Stokes' Theorem for Line Integrals on Closed Curves: A Problem Solution

[bigevil]

Homework Statement

Please help me to check whether I did the right working for this problem. Thanks. The numerical answer is correct but I'm not very sure if the working is correct also.

Find $$\int y dx + z dy + x dz$$ over the closed curve C which is the intersection of the surfaces whose equations are $$x + y = 2$$ and $$x^2 + y^2 + z^2 = 2(x+y)$$

The Attempt at a Solution

First, I note that the integral required is the line integral for F . dr where F = (y, z, x). Since the curve is closed, we can apply Stokes' theorem. By Stokes' theorem $$\int F . dr = \iint (curl F) \cdot \b{n} dA$$.

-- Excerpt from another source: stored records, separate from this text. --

-- ==== Sys2Proof/WellFormed.lean ====
section
/-! DEFINITION. Which terms of `Instr` are commands of BMG-1 (30_encoding.md R71, R72). -/

namespace Sys2Proof

/-- A register may be a MOV destination iff it has storage: M, O, X, L, F, S (R71, R72 item 3). -/
def Reg.writable : Reg → Bool
  | .E => false
  | .M | .O | .X | .L | .F | .S => true

/-- A command term is well-formed iff its word is legal (R72): every field a term can hold is in range by its
type, but for a MOV destination. -/
def Instr.wellFormed : Instr → Bool
  | .mov dst _ => dst.writable
  | .popcnt _ | .bitidx _ => true
  | .nop | .init | .swap | .clrst | .scan | .gen | .chk | .classify | .flip | .apply => true

end Sys2Proof
end

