-- ==== Sys2Proof/Machine/MoveGeneration.lean ====
section
/-! DEFINITION. GEN, CHK, CLASS (42_move_generation.md R115 to R117). -/

namespace Sys2Proof.Machine

/-- GEN (R115): writes L and Z, and IV when the pair breaks I1; neither S nor CNT. -/
def execGen (s : State) : Host.Outcome State Fault Refusal :=
  let moves := getMoves s.M s.O
  .next (recordOverlap s.M s.O (putResult .Z (moves == 0) { s with L := moves }))

/-- CHK (R116): computes GM afresh and does not read L; an illegal X is an answer, so PV is never set. -/
def execChk (s : State) : Host.Outcome State Fault Refusal :=
  .next (recordOverlap s.M s.O (putResult .LG (legal s.M s.O s.X) s))

/-- CLASS (R117): Z, PS and TM from the moves of both sides; L is not written. -/
def execClassify (s : State) : Host.Outcome State Fault Refusal :=
  let a := getMoves s.M s.O
  let b := getMoves s.O s.M
  .next (recordOverlap s.M s.O
    (putResult .TM (a == 0 && b == 0) (putResult .PS (a == 0 && b != 0) (putResult .Z (a == 0) s))))

end Sys2Proof.Machine
end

Curl F = (-1,-1,-1) after applying the cross product.

Then I sketch the surfaces on the x-y axis and pick out the normal vector $$n = \frac{1}{\sqrt{2}}(\b{i} + \b{j})$$. Also $$\iint dA = \pi r^2$$. Then the answer for the line integral is $$-2\sqrt{2}\pi$$

 

[HallsofIvy]

What surface, exactly, are you integrating over? You are told that the curve is the intersection of two surfaces. To use Stoke's theorem, you must integrate over the entire surface: both of the given surfaces.

 

[Dick]

It looks like bigevil is integrating over the plane. You don't have to integrate over both surfaces. Either one should give you the same answer. I'm a little confused at you deduced the radius of the circle. But other than that, it's fine.

 

[bigevil]

Sorry Halls, the closed curve is the intersection of the two equations. That curve is closed and the surface it covers is a circle (of radius sqrt(2) I think) then I'm integrating over the plane.

I don't know how to describe it, but I deduced by imagining that the line slices the sphere given. (I drew the whole thing in the x-y plane, ie looking from the 'top' down.) The plane (y + x = 2) runs through the centre of the sphere. I got radius sqrt 2 for the radius of the closed surface.

Thanx Dick and Halls.

 

[Dick]

Yes, exactly. The plane cuts through the center of a sphere with radius sqrt(2). You can use Stokes over that surface. As you did so well.